'''
-- ==== Sys2Proof/Laws/State.lean ====
section
/-! SUPPORT. One lemma per field per update of State, and per update of a register, so that no later proof unfolds a record update. -/

namespace Sys2Proof.Machine

variable (s : State)

/-! ### setV -/

@[simp] theorem setV_v (r : RegIx) (b : Byte) : (s.setV r b).v = s.v.set r b := rfl
@[simp] theorem setV_index (r : RegIx) (b : Byte) : (s.setV r b).index = s.index := rfl
@[simp] theorem setV_pc (r : RegIx) (b : Byte) : (s.setV r b).pc = s.pc := rfl
@[simp] theorem setV_stack (r : RegIx) (b : Byte) : (s.setV r b).stack = s.stack := rfl
@[simp] theorem setV_dt (r : RegIx) (b : Byte) : (s.setV r b).dt = s.dt := rfl
@[simp] theorem setV_st (r : RegIx) (b : Byte) : (s.setV r b).st = s.st := rfl
@[simp] theorem setV_disp (r : RegIx) (b : Byte) : (s.setV r b).disp = s.disp := rfl
@[simp] theorem setV_dirty (r : RegIx) (b : Byte) : (s.setV r b).dirty = s.dirty := rfl
@[simp] theorem setV_key (r : RegIx) (b : Byte) : (s.setV r b).key = s.key := rfl
@[simp] theorem setV_seeking (r : RegIx) (b : Byte) : (s.setV r b).seeking = s.seeking := rfl
@[simp] theorem setV_captured (r : RegIx) (b : Byte) : (s.setV r b).captured = s.captured := rfl
@[simp] theorem setV_mem (r : RegIx) (b : Byte) : (s.setV r b).mem = s.mem := rfl
@[simp] theorem setV_draws (r : RegIx) (b : Byte) : (s.setV r b).draws = s.draws := rfl
@[simp] theorem setV_readByte (r : RegIx) (b : Byte) (c : Nat) : (s.setV r b).readByte c = s.readByte c := rfl
@[simp] theorem setV_sp (r : RegIx) (b : Byte) : (s.setV r b).sp = s.sp := rfl

/-! ### writeByte -/

@[simp] theorem writeByte_v (a : Nat) (b : Byte) : (s.writeByte a b).v = s.v := rfl
@[simp] theorem writeByte_index (a : Nat) (b : Byte) : (s.writeByte a b).index = s.index := rfl
@[simp] theorem writeByte_pc (a : Nat) (b : Byte) : (s.writeByte a b).pc = s.pc := rfl
@[simp] theorem writeByte_stack (a : Nat) (b : Byte) : (s.writeByte a b).stack = s.stack := rfl
@[simp] theorem writeByte_dt (a : Nat) (b : Byte) : (s.writeByte a b).dt = s.dt := rfl
@[simp] theorem writeByte_st (a : Nat) (b : Byte) : (s.writeByte a b).st = s.st := rfl
@[simp] theorem writeByte_disp (a : Nat) (b : Byte) : (s.writeByte a b).disp = s.disp := rfl
@[simp] theorem writeByte_dirty (a : Nat) (b : Byte) : (s.writeByte a b).dirty = s.dirty := rfl
@[simp] theorem writeByte_key (a : Nat) (b : Byte) : (s.writeByte a b).key = s.key := rfl
@[simp] theorem writeByte_seeking (a : Nat) (b : Byte) : (s.writeByte a b).seeking = s.seeking := rfl
@[simp] theorem writeByte_captured (a : Nat) (b : Byte) : (s.writeByte a b).captured = s.captured := rfl
@[simp] theorem writeByte_mem (a : Nat) (b : Byte) : (s.writeByte a b).mem = s.mem.write a b := rfl
@[simp] theorem writeByte_draws (a : Nat) (b : Byte) : (s.writeByte a b).draws = s.draws := rfl
@[simp] theorem writeByte_getV (a : Nat) (b : Byte) (q : RegIx) : (s.writeByte a b).getV q = s.getV q := rfl
@[simp] theorem writeByte_sp (a : Nat) (b : Byte) : (s.writeByte a b).sp = s.sp := rfl

/-! ### setIndex -/

@[simp] theorem setIndex_v (w : Word) : (s.setIndex w).v = s.v := rfl
@[simp] theorem setIndex_index (w : Word) : (s.setIndex w).index = w := rfl
@[simp] theorem setIndex_pc (w : Word) : (s.setIndex w).pc = s.pc := rfl
@[simp] theorem setIndex_stack (w : Word) : (s.setIndex w).stack = s.stack := rfl
@[simp] theorem setIndex_dt (w : Word) : (s.setIndex w).dt = s.dt := rfl
@[simp] theorem setIndex_st (w : Word) : (s.setIndex w).st = s.st := rfl
@[simp] theorem setIndex_disp (w : Word) : (s.setIndex w).disp = s.disp := rfl
@[simp] theorem setIndex_dirty (w : Word) : (s.setIndex w).dirty = s.dirty := rfl
@[simp] theorem setIndex_key (w : Word) : (s.setIndex w).key = s.key := rfl
@[simp] theorem setIndex_seeking (w : Word) : (s.setIndex w).seeking = s.seeking := rfl
@[simp] theorem setIndex_captured (w : Word) : (s.setIndex w).captured = s.captured := rfl
@[simp] theorem setIndex_mem (w : Word) : (s.setIndex w).mem = s.mem := rfl
@[simp] theorem setIndex_draws (w : Word) : (s.setIndex w).draws = s.draws := rfl
@[simp] theorem setIndex_getV (w : Word) (q : RegIx) : (s.setIndex w).getV q = s.getV q := rfl
@[simp] theorem setIndex_readByte (w : Word) (c : Nat) : (s.setIndex w).readByte c = s.readByte c := rfl
@[simp] theorem setIndex_sp (w : Word) : (s.setIndex w).sp = s.sp := rfl

/-! ### jump -/

@[simp] theorem jump_v (t : Word) : (s.jump t).v = s.v := rfl
@[simp] theorem jump_index (t : Word) : (s.jump t).index = s.index := rfl
@[simp] theorem jump_pc (t : Word) : (s.jump t).pc = t := rfl
@[simp] theorem jump_stack (t : Word) : (s.jump t).stack = s.stack := rfl
@[simp] theorem jump_dt (t : Word) : (s.jump t).dt = s.dt := rfl
@[simp] theorem jump_st (t : Word) : (s.jump t).st = s.st := rfl
@[simp] theorem jump_disp (t : Word) : (s.jump t).disp = s.disp := rfl
@[simp] theorem jump_dirty (t : Word) : (s.jump t).dirty = s.dirty := rfl
@[simp] theorem jump_key (t : Word) : (s.jump t).key = s.key := rfl
@[simp] theorem jump_seeking (t : Word) : (s.jump t).seeking = s.seeking := rfl
@[simp] theorem jump_captured (t : Word) : (s.jump t).captured = s.captured := rfl
@[simp] theorem jump_mem (t : Word) : (s.jump t).mem = s.mem := rfl
@[simp] theorem jump_draws (t : Word) : (s.jump t).draws = s.draws := rfl
@[simp] theorem jump_getV (t : Word) (q : RegIx) : (s.jump t).getV q = s.getV q := rfl
@[simp] theorem jump_readByte (t : Word) (c : Nat) : (s.jump t).readByte c = s.readByte c := rfl
@[simp] theorem jump_sp (t : Word) : (s.jump t).sp = s.sp := rfl

/-! ### advance -/

@[simp] theorem advance_v : (s.advance).v = s.v := rfl
@[simp] theorem advance_index : (s.advance).index = s.index := rfl
@[simp] theorem advance_pc : (s.advance).pc = s.pc + 2 := rfl
@[simp] theorem advance_stack : (s.advance).stack = s.stack := rfl
@[simp] theorem advance_dt : (s.advance).dt = s.dt := rfl
@[simp] theorem advance_st : (s.advance).st = s.st := rfl
@[simp] theorem advance_disp : (s.advance).disp = s.disp := rfl
@[simp] theorem advance_dirty : (s.advance).dirty = s.dirty := rfl
@[simp] theorem advance_key : (s.advance).key = s.key := rfl
@[simp] theorem advance_seeking : (s.advance).seeking = s.seeking := rfl
@[simp] theorem advance_captured : (s.advance).captured = s.captured := rfl
@[simp] theorem advance_mem : (s.advance).mem = s.mem := rfl
@[simp] theorem advance_draws : (s.advance).draws = s.draws := rfl
@[simp] theorem advance_getV (q : RegIx) : (s.advance).getV q = s.getV q := rfl
@[simp] theorem advance_readByte (c : Nat) : (s.advance).readByte c = s.readByte c := rfl
@[simp] theorem advance_sp : (s.advance).sp = s.sp := rfl

/-! ### rewind -/

@[simp] theorem rewind_v : (s.rewind).v = s.v := rfl
@[simp] theorem rewind_index : (s.rewind).index = s.index := rfl
@[simp] theorem rewind_pc : (s.rewind).pc = s.pc - 2 := rfl
@[simp] theorem rewind_stack : (s.rewind).stack = s.stack := rfl
@[simp] theorem rewind_dt : (s.rewind).dt = s.dt := rfl
@[simp] theorem rewind_st : (s.rewind).st = s.st := rfl
@[simp] theorem rewind_disp : (s.rewind).disp = s.disp := rfl
@[simp] theorem rewind_dirty : (s.rewind).dirty = s.dirty := rfl
@[simp] theorem rewind_key : (s.rewind).key = s.key := rfl
@[simp] theorem rewind_seeking : (s.rewind).seeking = s.seeking := rfl
@[simp] theorem rewind_captured : (s.rewind).captured = s.captured := rfl
@[simp] theorem rewind_mem : (s.rewind).mem = s.mem := rfl
@[simp] theorem rewind_draws : (s.rewind).draws = s.draws := rfl
@[simp] theorem rewind_getV (q : RegIx) : (s.rewind).getV q = s.getV q := rfl
@[simp] theorem rewind_readByte (c : Nat) : (s.rewind).readByte c = s.readByte c := rfl
@[simp] theorem rewind_sp : (s.rewind).sp = s.sp := rfl

/-! ### push -/

@[simp] theorem push_v (t : Word) : (s.push t).v = s.v := rfl
@[simp] theorem push_index (t : Word) : (s.push t).index = s.index := rfl
@[simp] theorem push_pc (t : Word) : (s.push t).pc = s.pc := rfl
@[simp] theorem push_stack (t : Word) : (s.push t).stack = t :: s.stack := rfl
@[simp] theorem push_dt (t : Word) : (s.push t).dt = s.dt := rfl
@[simp] theorem push_st (t : Word) : (s.push t).st = s.st := rfl
@[simp] theorem push_disp (t : Word) : (s.push t).disp = s.disp := rfl
@[simp] theorem push_dirty (t : Word) : (s.push t).dirty = s.dirty := rfl
@[simp] theorem push_key (t : Word) : (s.push t).key = s.key := rfl
@[simp] theorem push_seeking (t : Word) : (s.push t).seeking = s.seeking := rfl
@[simp] theorem push_captured (t : Word) : (s.push t).captured = s.captured := rfl
@[simp] theorem push_mem (t : Word) : (s.push t).mem = s.mem := rfl
@[simp] theorem push_draws (t : Word) : (s.push t).draws = s.draws := rfl
@[simp] theorem push_getV (t : Word) (q : RegIx) : (s.push t).getV q = s.getV q := rfl
@[simp] theorem push_readByte (t : Word) (c : Nat) : (s.push t).readByte c = s.readByte c := rfl
@[simp] theorem push_sp (t : Word) : (s.push t).sp = s.sp + 1 := rfl

/-- A register reads as written, and every other register as before (R13, R30). -/
@[simp] theorem setV_getV (r q : RegIx) (b : Byte) : (s.setV r b).getV q = if q = r then b else s.getV q := by
  simp only [State.getV, State.setV, Fin.getElem_fin, Vector.getElem_set, Fin.ext_iff, eq_comm (a := r.val)]

/-- A byte reads as written, and every other byte as before (R14). -/
@[simp] theorem writeByte_readByte (a c : Nat) (b : Byte) :
    (s.writeByte a b).readByte c = if c = a then b else s.readByte c := read_write s.mem a c b

end Sys2Proof.Machine
end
'''
Every line of the records that includes the word "State" should be gathered.

-- ==== Sys2Proof/Laws/State.lean ====
/-! SUPPORT. One lemma per field per update of State, and per update of a register, so that no later proof unfolds a record update. -/
variable (s : State)
  simp only [State.getV, State.setV, Fin.getElem_fin, Vector.getElem_set, Fin.ext_iff, eq_comm (a := r.val)]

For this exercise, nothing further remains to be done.